隣にいるのはおれの筈なのに、
お前は、いつもいつも、アイツしか見ていねェ。






「はぁ」
「どうした?」
「ルフィって鈍感だよね」
「今更だろ」


釣りをしながら、いつも通りイオの相談を聞いてやっている。
相談の内容はいつも決まって、ルフィのこと。子供で馬鹿で、良い奴って分かってるけど正直云って恋愛対象にはならねぇだろ、っていう…そんなルフィを、イオは好きになった。
おれが云うのも何だけど、物好きだ。
しかも、一目惚れだとか云うから、世の中何が起きるか分かんねェな、と思う。


女の扱いに慣れてるサンジにでも訊けば良いものを、相談事をおれに持ってくるから、やっぱりイオは変だ。
恋愛相談なんておれが答えられるわけがねェのに。
ただ、相槌をうって、次も頑張れとか云って、きっと振り向いてくれるとか、ありきたりなこと云ってるだけなのに、決まっておれのところへ来る。
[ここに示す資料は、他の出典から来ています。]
theorem State.traceArm_frame {W : Nat} {s₀ s : State} (hs : Frame W s₀ s) (n : Nat) (hW : within 68719477248 W) :
    Frame W s₀ (State.traceArm s n) := by
  unfold State.traceArm
  try dsimp only
  repeat' with_reducible (first | assumption | apply frameRes_next | apply frameOpt_none | apply frameOpt_some | apply State.forEach_frame | apply State.when_frame | apply foldl_frame | apply foldl_fst_frame | apply foldl_snd_frame | intro _ | split | apply State.put_frame | apply State.modLp_frame | apply frameOpt_get (by assumption) | dsimp only)
  all_goals first | assumption | exact within_trans hW (within_of (by decide)) | exact within_group hW .srvRegs (by decide) rfl

theorem State.traceFire_frame {W : Nat} {s₀ s : State} (hs : Frame W s₀ s) (n : Nat) (hW : within 68719476736 W) :
    Frame W s₀ (State.traceFire s n) := by
  unfold State.traceFire
  try dsimp only
  repeat' with_reducible (first | assumption | apply frameRes_next | apply frameOpt_none | apply frameOpt_some | apply State.forEach_frame | apply State.when_frame | apply foldl_frame | apply foldl_fst_frame | apply foldl_snd_frame | intro _ | split | apply State.modLp_frame | apply frameOpt_get (by assumption) | dsimp only)
  all_goals first | assumption | exact within_trans hW (within_of (by decide))

theorem State.settleSample_frame {W : Nat} {s₀ s : State} (hs : Frame W s₀ s) (n : Nat) (hW : within 69057380928 W) :
    Frame W s₀ (State.settleSample s n) := by
  unfold State.settleSample
  try dsimp only
  repeat' with_reducible (first | assumption | apply frameRes_next | apply frameOpt_none | apply frameOpt_some | apply State.forEach_frame | apply State.when_frame | apply foldl_frame | apply foldl_fst_frame | apply foldl_snd_frame | intro _ | split | apply State.lateSample_frame | apply State.put_frame | apply State.modLp_frame | apply State.incSat_frame | apply State.traceSample_frame | apply frameOpt_get (by assumption) | dsimp only)
  all_goals first | assumption | exact within_trans hW (within_of (by decide)) | exact within_group hW .memRegs (by decide) rfl | exact within_group hW .srvRegs (by decide) rfl | exact within_group hW .sysRegs (by decide) rfl

theorem State.fmdSample_frame {W : Nat} {s₀ s : State} (hs : Frame W s₀ s) (n : Nat) (hW : within 35253060121282 W) :
    Frame W s₀ (State.fmdSample s n) := by
  unfold State.fmdSample
  try dsimp only
  repeat' with_reducible (first | assumption | apply frameRes_next | apply frameOpt_none | apply frameOpt_some | apply State.forEach_frame | apply State.when_frame | apply foldl_frame | apply foldl_fst_frame | apply foldl_snd_frame | intro _ | split | apply State.modPuRec_frame | apply State.shutGates_frame | apply frameOpt_get (by assumption) | dsimp only)
  all_goals first | assumption | exact within_trans hW (within_of (by decide)) | exact within_group hW .linkRegs (by decide) rfl | exact within_group hW .memRegs (by decide) rfl | exact within_group hW .cchRegs (by decide) rfl | exact within_group hW .srvRegs (by decide) rfl | exact within_group hW .rchRegs (by decide) rfl | exact within_group hW .recRegs (by decide) rfl

theorem State.compute_frame {W : Nat} {s₀ s : State} (hs : Frame W s₀ s) (n : Nat) (smp : SampleIn) (hW : within 35596657507010 W) :
    Frame W s₀ (State.compute s n smp) := by
  unfold State.compute
  try dsimp only
  repeat' with_reducible (first | assumption | apply frameRes_next | apply frameOpt_none | apply frameOpt_some | apply State.forEach_frame | apply State.when_frame | apply foldl_frame | apply foldl_fst_frame | apply foldl_snd_frame | intro _ | split | apply State.setLp_frame | apply State.put_frame | apply State.post_frame | apply State.fmdSample_frame | apply State.servoSample_frame | apply frameOpt_get (by assumption) | dsimp only)
  all_goals first | assumption | exact within_trans hW (within_of (by decide)) | exact within_group hW .linkRegs (by decide) rfl | exact within_group hW .memRegs (by decide) rfl | exact within_group hW .cchRegs (by decide) rfl | exact within_group hW .srvRegs (by decide) rfl | exact within_group hW .motRegs (by decide) rfl | exact within_group hW .rchRegs (by decide) rfl | exact within_group hW .recRegs (by decide) rfl

theorem State.sendReadPower_frame {W : Nat} {s₀ s : State} (hs : Frame W s₀ s) (n : Nat) (hW : within 35184506306562 W := by first | assumption | exact within_trans (by assumption) (within_of (by decide))) :
    Frame W s₀ (State.sendReadPower s n) := by
  unfold State.sendReadPower
  try dsimp only
  repeat' with_reducible (first | assumption | apply frameRes_next | apply frameOpt_none | apply frameOpt_some | apply State.forEach_frame | apply State.when_frame | apply foldl_frame | apply foldl_fst_frame | apply foldl_snd_frame | intro _ | split | apply State.lddWrite_frame | apply frameOpt_get (by assumption) | dsimp only)
  all_goals first | assumption | exact within_trans hW (within_of (by decide)) | exact within_group hW .linkRegs (by decide) rfl

theorem State.holdReadPower_frame {W : Nat} {s₀ s : State} (hs : Frame W s₀ s) (n : Nat) (hW : within 35218866044930 W) :
    Frame W s₀ (State.holdReadPower s n) := by
  unfold State.holdReadPower
  try dsimp only
  repeat' with_reducible (first | assumption | apply frameRes_next | apply frameOpt_none | apply frameOpt_some | apply State.forEach_frame | apply State.when_frame | apply foldl_frame | apply foldl_fst_frame | apply foldl_snd_frame | intro _ | split | apply State.modPickup_frame | apply State.sendReadPower_frame | apply frameOpt_get (by assumption) | dsimp only)
  all_goals first | assumption | exact within_trans hW (within_of (by decide)) | exact within_group hW .linkRegs (by decide) rfl

theorem State.ownSignals_frame {W : Nat} {s₀ s : State} (hs : Frame W s₀ s) (n : Nat) (hW : within 68721573888 W := by first | assumption | exact within_trans (by assumption) (within_of (by decide))) : Frame W s₀ (s.ownSignals n) := by
  unfold State.ownSignals
  extract_lets p on inj set t₁ t₂ t₃ phase
  clear_value p on inj set t₁ t₂ t₃ phase
  cases on
  · exact Frame.set_free (State.setLp_frame hs _ _) _ (within_trans hW (within_of (by decide)))
  · exact Frame.set_free (State.setLp_frame hs _ _) _ (within_trans hW (within_of (by decide)))

theorem State.captureSample_frame {W : Nat} {s₀ s : State} (hs : Frame W s₀ s) (n : Nat) (conv : List (List Nat)) (sled : Bool) (hW : within 35596657507010 W) :
    Frame W s₀ (State.captureSample s n conv sled) := by
  unfold State.captureSample
  try dsimp only
  repeat' with_reducible (first | assumption | apply frameRes_next | apply frameOpt_none | apply frameOpt_some | apply State.forEach_frame | apply State.when_frame | apply foldl_frame | apply foldl_fst_frame | apply foldl_snd_frame | intro _ | split | apply State.setFlag_frame | apply State.put_frame | apply State.modLp_frame | apply State.formSignals_frame | apply State.ownSignals_frame | apply State.compute_frame | apply frameOpt_get (by assumption) | apply Frame.set_lanes | dsimp only)
  all_goals first | assumption | exact within_trans hW (within_of (by decide)) | exact within_group hW .linkRegs (by decide) rfl | exact within_group hW .memRegs (by decide) rfl | exact within_group hW .cchRegs (by decide) rfl | exact within_group hW .srvRegs (by decide) rfl | exact within_group hW .motRegs (by decide) rfl | exact within_group hW .rchRegs (by decide) rfl | exact within_group hW .recRegs (by decide) rfl

theorem execSampleInstant_frame {W : Nat} {s₀ s : State} (hs : Frame W s₀ s) (inputs : List (List (List Nat))) (hW : within 36696169396930 W) :
    FrameRes W s₀ (execSampleInstant inputs s) := by
  unfold execSampleInstant
  try dsimp only
  repeat' with_reducible (first | assumption | apply frameRes_next | apply frameOpt_none | apply frameOpt_some | apply State.forEach_frame | apply State.when_frame | apply foldl_frame | apply foldl_fst_frame | apply foldl_snd_frame | intro _ | split | apply State.settleSample_frame | apply State.incWrap_frame | apply State.modMotor_frame | apply State.modLp_frame | apply State.holdReadPower_frame | apply State.captureSample_frame | apply frameOpt_get (by assumption) | apply Frame.set_timebase | dsimp only)
  all_goals first | assumption | exact within_trans hW (within_of (by decide)) | exact within_group hW .linkRegs (by decide) rfl | exact within_group hW .memRegs (by decide) rfl | exact within_group hW .cchRegs (by decide) rfl | exact within_group hW .srvRegs (by decide) rfl | exact within_group hW .motRegs (by decide) rfl | exact within_group hW .rchRegs (by decide) rfl | exact within_group hW .recRegs (by decide) rfl | exact within_group hW .sysRegs (by decide) rfl

theorem execOutputInstant_frame {W : Nat} {s₀ s : State} (hs : Frame W s₀ s) (n : Fin 16) (ready : Fin 4) (hW : within 68786848256 W) :
    FrameRes W s₀ (execOutputInstant n ready s) := by
  unfold execOutputInstant
  try dsimp only
  repeat' with_reducible (first | assumption | apply frameRes_next | apply frameOpt_none | apply frameOpt_some | apply State.forEach_frame | apply State.when_frame | apply foldl_frame | apply foldl_fst_frame | apply foldl_snd_frame | intro _ | split | apply State.modLp_frame | apply State.lateSample_frame | apply State.sput_frame | apply frameOpt_get (by assumption) | dsimp only)
  all_goals first | assumption | exact within_trans hW (within_of (by decide)) | exact within_group hW .srvRegs (by decide) rfl | exact within_group hW .sysRegs (by decide) rfl

theorem execLoopComputationEnd_frame {W : Nat} {s₀ s : State} (hs : Frame W s₀ s) (n : Fin 16) (hW : within 35596657507010 W) :
    FrameRes W s₀ (execLoopComputationEnd n s) := by
  unfold execLoopComputationEnd
  try dsimp only
  repeat' with_reducible (first | assumption | apply frameRes_next | apply frameOpt_none | apply frameOpt_some | apply State.forEach_frame | apply State.when_frame | apply foldl_frame | apply foldl_fst_frame | apply foldl_snd_frame | intro _ | split | apply State.modLp_frame | apply State.compute_frame | apply frameOpt_get (by assumption) | dsimp only)
  all_goals first | assumption | exact within_trans hW (within_of (by decide)) | exact within_group hW .linkRegs (by decide) rfl | exact within_group hW .memRegs (by decide) rfl | exact within_group hW .cchRegs (by decide) rfl | exact within_group hW .srvRegs (by decide) rfl | exact within_group hW .motRegs (by decide) rfl | exact within_group hW .rchRegs (by decide) rfl | exact within_group hW .recRegs (by decide) rfl

theorem execLoopBelayLate_frame {W : Nat} {s₀ s : State} (hs : Frame W s₀ s) (n : Fin 16) (hW : within 35527938030274 W) :
    FrameRes W s₀ (execLoopBelayLate n s) := by
  unfold execLoopBelayLate
  try dsimp only
  repeat' with_reducible (first | assumption | apply frameRes_next | apply frameOpt_none | apply frameOpt_some | apply State.forEach_frame | apply State.when_frame | apply foldl_frame | apply foldl_fst_frame | apply foldl_snd_frame | intro _ | split | apply State.put_frame | apply State.post_frame | apply State.setBelay_frame | apply frameOpt_get (by assumption) | dsimp only)
  all_goals first | assumption | exact within_trans hW (within_of (by decide)) | exact within_group hW .linkRegs (by decide) rfl | exact within_group hW .memRegs (by decide) rfl | exact within_group hW .cchRegs (by decide) rfl | exact within_group hW .srvRegs (by decide) rfl | exact within_group hW .motRegs (by decide) rfl | exact within_group hW .rchRegs (by decide) rfl | exact within_group hW .recRegs (by decide) rfl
「ルフィにとっては、あたしって仲間でしかないんだろうなぁ」
「もういっそ大胆なことしてみろよ。そうでもしねェと気づくわけねェよアイツ」
「えー…」


困った様子で膝を抱えるイオを見ることなく、おれは海面を見つめる。
目なんて、合わせられるわけねェだろうが。


「……ウソップって優しいよね」
「今更だな」
「うわー」


にやりと笑って云ってみると、イオはケラケラと笑った。

…ルフィはガキすぎると、おれでも思う。
けどこいつも…結構子供だなあ、とも思う。中々こんな純粋に笑う奴、いねェよ。これで同い年かよ。
こうやって笑って、馬鹿みたいに明るくて、おれはイオの、そういうとこ――…




「…ウソップのこと、好きになってれば良かったのかなぁ」




「――…」


突然、イオの云いだした言葉に、思考回路が停止した。
「なんてね」なんて云いながら、少しだけ眉を下げてへらりと笑うイオ。だけどおれは、そんな彼女を見やる気にも、なれなかった。


「…ふざけんな」
「え?」
「ンな気無ェくせに、変なこと云ってんじゃねェよ!!」


怒鳴って、釣竿もそのままにおれは歩き出す。
イオは呆然としたまま、きっと固まってるだろう。おれに怒られたこととか無かったし。




その日を境に、イオを避けだした。
普段仲が良かったおれらのその様子に、気づかないわけもなくて。ナミやサンジにどうしたのかと聞かれたけど、答えられるわけなくて。
「何でもねェ」と返して、おれはやっぱりイオを避け続けた。

そりゃあ、我ながらちょっと大人げなかったかなとか(同い年なんだけど、いつもの位置的に)やり過ぎかなとか、色々思った。
おれが怒った理由なんて分かっちゃいねぇんだろうな。なら、アイツは不安にも思ってるだろう。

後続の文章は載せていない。